Please write out exactly the lines of the data below from the line holding "def okOut (s" through the line holding "def countMiss (s", and leave out the rest.

--- DATA TO USE Enclosed Below ---

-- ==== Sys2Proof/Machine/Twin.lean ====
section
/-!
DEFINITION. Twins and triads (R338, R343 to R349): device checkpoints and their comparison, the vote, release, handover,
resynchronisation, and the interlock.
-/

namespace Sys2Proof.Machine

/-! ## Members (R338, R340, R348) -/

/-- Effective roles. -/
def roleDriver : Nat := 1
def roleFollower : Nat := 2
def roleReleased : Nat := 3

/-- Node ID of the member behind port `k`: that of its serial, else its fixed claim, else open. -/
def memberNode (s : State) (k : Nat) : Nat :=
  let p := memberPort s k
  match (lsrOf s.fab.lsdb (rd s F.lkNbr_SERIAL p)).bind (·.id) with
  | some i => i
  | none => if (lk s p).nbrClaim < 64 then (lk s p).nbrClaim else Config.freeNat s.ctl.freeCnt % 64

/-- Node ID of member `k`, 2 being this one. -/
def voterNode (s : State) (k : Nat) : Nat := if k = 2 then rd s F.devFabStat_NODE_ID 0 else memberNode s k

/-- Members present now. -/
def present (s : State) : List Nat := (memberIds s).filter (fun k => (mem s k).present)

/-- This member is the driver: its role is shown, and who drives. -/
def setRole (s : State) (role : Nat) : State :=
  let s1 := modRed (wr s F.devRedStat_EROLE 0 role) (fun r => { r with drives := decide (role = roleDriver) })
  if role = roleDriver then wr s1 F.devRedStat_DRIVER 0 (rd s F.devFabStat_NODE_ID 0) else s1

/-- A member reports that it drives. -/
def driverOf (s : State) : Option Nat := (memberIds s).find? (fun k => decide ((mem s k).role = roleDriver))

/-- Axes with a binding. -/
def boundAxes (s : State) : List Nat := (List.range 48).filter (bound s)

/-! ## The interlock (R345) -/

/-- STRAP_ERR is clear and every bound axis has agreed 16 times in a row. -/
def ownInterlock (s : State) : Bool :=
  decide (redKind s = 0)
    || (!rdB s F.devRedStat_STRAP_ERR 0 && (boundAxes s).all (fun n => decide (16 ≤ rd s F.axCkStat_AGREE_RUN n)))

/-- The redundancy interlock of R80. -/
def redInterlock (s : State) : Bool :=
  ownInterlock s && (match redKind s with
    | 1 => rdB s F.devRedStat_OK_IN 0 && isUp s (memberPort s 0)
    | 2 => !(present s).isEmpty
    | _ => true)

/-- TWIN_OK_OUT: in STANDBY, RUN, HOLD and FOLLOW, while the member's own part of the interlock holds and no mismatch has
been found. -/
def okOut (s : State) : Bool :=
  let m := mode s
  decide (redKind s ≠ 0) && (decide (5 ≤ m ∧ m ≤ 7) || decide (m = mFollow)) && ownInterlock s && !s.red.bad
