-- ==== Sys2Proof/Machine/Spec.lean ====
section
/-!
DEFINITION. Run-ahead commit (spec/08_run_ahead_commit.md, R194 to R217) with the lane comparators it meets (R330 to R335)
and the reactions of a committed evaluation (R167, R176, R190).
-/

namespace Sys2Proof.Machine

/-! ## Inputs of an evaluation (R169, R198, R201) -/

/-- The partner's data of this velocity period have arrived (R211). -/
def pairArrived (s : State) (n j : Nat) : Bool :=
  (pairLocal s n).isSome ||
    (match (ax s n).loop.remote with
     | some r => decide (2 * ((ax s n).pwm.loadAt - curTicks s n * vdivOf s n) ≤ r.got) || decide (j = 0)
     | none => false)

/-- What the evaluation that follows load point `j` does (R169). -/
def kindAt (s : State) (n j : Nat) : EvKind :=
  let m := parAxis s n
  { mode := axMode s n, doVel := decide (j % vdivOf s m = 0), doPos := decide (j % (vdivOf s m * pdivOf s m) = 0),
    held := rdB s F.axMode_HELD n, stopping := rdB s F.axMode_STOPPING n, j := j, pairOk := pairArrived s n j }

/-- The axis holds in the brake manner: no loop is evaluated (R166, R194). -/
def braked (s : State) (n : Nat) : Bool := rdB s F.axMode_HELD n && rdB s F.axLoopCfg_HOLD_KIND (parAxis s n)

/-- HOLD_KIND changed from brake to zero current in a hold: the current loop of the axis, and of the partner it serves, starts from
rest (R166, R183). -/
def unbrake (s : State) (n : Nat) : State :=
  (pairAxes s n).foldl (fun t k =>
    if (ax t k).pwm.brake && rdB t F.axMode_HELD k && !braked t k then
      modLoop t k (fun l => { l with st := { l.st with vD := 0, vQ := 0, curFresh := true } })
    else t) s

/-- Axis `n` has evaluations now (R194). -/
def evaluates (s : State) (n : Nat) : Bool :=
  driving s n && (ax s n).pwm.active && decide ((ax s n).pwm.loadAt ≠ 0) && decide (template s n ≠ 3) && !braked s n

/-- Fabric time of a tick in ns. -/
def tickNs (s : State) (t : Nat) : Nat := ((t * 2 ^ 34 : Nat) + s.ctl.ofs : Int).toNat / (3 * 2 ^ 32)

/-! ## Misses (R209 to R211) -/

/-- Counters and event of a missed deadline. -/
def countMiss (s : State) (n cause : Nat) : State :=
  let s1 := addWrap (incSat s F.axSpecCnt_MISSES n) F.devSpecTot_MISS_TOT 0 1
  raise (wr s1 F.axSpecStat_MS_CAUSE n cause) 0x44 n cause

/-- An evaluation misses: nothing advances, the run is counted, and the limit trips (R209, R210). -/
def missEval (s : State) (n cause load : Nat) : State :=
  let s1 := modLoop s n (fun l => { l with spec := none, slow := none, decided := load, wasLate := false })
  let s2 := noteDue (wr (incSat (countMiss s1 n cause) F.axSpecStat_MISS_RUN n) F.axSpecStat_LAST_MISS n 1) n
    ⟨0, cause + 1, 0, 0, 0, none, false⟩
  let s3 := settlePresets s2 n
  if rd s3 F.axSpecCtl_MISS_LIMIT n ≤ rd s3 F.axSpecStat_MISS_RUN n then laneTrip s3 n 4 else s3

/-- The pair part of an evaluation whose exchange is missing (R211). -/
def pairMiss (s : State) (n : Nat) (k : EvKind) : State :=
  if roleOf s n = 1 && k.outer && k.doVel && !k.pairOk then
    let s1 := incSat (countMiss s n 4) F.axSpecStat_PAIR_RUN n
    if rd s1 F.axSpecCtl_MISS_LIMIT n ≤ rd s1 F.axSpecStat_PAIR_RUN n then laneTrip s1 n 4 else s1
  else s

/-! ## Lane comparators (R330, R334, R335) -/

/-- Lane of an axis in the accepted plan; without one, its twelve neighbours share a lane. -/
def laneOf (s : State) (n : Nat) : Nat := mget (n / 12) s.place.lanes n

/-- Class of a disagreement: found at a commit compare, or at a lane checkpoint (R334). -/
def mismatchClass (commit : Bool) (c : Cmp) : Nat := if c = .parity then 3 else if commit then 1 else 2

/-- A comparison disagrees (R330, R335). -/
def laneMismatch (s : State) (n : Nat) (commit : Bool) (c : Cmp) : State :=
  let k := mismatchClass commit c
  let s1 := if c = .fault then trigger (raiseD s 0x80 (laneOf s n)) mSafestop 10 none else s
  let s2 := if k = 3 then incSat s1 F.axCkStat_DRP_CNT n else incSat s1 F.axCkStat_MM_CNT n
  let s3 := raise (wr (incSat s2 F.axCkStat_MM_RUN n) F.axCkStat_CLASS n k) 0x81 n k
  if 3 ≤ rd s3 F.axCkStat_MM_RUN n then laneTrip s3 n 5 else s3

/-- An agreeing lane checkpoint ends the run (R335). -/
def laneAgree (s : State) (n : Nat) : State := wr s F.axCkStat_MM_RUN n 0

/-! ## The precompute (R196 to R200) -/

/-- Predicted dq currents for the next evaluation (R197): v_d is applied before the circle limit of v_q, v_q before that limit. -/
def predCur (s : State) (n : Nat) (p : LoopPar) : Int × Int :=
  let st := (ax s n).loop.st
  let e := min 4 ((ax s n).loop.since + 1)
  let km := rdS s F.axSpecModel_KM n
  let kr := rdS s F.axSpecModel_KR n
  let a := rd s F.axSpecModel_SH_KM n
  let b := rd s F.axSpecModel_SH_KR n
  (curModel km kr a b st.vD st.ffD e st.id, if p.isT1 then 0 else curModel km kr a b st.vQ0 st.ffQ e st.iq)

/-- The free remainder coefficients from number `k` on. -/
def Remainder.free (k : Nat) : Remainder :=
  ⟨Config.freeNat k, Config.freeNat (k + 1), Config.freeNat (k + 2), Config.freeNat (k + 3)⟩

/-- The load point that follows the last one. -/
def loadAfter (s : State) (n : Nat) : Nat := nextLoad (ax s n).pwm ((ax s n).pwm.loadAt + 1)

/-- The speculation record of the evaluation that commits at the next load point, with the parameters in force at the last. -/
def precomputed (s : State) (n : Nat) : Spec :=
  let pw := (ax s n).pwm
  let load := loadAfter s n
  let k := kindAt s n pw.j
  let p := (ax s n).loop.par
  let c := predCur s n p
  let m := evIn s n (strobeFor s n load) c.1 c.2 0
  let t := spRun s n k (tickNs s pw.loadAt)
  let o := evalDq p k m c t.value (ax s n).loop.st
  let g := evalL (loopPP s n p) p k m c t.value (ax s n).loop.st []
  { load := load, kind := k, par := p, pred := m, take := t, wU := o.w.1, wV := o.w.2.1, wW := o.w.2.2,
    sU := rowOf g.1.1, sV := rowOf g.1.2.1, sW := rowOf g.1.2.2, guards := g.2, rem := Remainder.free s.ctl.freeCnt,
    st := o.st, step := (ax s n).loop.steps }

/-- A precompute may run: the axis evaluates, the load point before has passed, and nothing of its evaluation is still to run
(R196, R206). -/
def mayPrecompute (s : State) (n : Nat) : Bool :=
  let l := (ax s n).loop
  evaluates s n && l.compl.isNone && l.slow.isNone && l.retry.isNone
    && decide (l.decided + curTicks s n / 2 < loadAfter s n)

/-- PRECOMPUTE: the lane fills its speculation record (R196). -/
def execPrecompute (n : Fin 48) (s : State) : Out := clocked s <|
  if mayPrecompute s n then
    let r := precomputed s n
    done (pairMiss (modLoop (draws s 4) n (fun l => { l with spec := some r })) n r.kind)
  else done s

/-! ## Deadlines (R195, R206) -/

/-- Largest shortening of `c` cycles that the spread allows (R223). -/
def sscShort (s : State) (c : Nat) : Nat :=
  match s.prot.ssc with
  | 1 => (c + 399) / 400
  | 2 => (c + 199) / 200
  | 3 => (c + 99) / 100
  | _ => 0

--- End of Enclosed DATA TO USE ---

-- EXERCISE RESULT --
def okOut (s : State) : Bool :=
  let m := mode s
  decide (redKind s ≠ 0) && (decide (5 ≤ m ∧ m ≤ 7) || decide (m = mFollow)) && ownInterlock s && !s.red.bad
-- ==== Sys2Proof/Machine/Spec.lean ====
section
/-!
DEFINITION. Run-ahead commit (spec/08_run_ahead_commit.md, R194 to R217) with the lane comparators it meets (R330 to R335)
and the reactions of a committed evaluation (R167, R176, R190).
-/

namespace Sys2Proof.Machine

/-! ## Inputs of an evaluation (R169, R198, R201) -/

/-- The partner's data of this velocity period have arrived (R211). -/
def pairArrived (s : State) (n j : Nat) : Bool :=
  (pairLocal s n).isSome ||
    (match (ax s n).loop.remote with
     | some r => decide (2 * ((ax s n).pwm.loadAt - curTicks s n * vdivOf s n) ≤ r.got) || decide (j = 0)
     | none => false)

/-- What the evaluation that follows load point `j` does (R169). -/
def kindAt (s : State) (n j : Nat) : EvKind :=
  let m := parAxis s n
  { mode := axMode s n, doVel := decide (j % vdivOf s m = 0), doPos := decide (j % (vdivOf s m * pdivOf s m) = 0),
    held := rdB s F.axMode_HELD n, stopping := rdB s F.axMode_STOPPING n, j := j, pairOk := pairArrived s n j }

/-- The axis holds in the brake manner: no loop is evaluated (R166, R194). -/
def braked (s : State) (n : Nat) : Bool := rdB s F.axMode_HELD n && rdB s F.axLoopCfg_HOLD_KIND (parAxis s n)

/-- HOLD_KIND changed from brake to zero current in a hold: the current loop of the axis, and of the partner it serves, starts from
rest (R166, R183). -/
def unbrake (s : State) (n : Nat) : State :=
  (pairAxes s n).foldl (fun t k =>
    if (ax t k).pwm.brake && rdB t F.axMode_HELD k && !braked t k then
      modLoop t k (fun l => { l with st := { l.st with vD := 0, vQ := 0, curFresh := true } })
    else t) s

/-- Axis `n` has evaluations now (R194). -/
def evaluates (s : State) (n : Nat) : Bool :=
  driving s n && (ax s n).pwm.active && decide ((ax s n).pwm.loadAt ≠ 0) && decide (template s n ≠ 3) && !braked s n

/-- Fabric time of a tick in ns. -/
def tickNs (s : State) (t : Nat) : Nat := ((t * 2 ^ 34 : Nat) + s.ctl.ofs : Int).toNat / (3 * 2 ^ 32)

/-! ## Misses (R209 to R211) -/

/-- Counters and event of a missed deadline. -/
def countMiss (s : State) (n cause : Nat) : State :=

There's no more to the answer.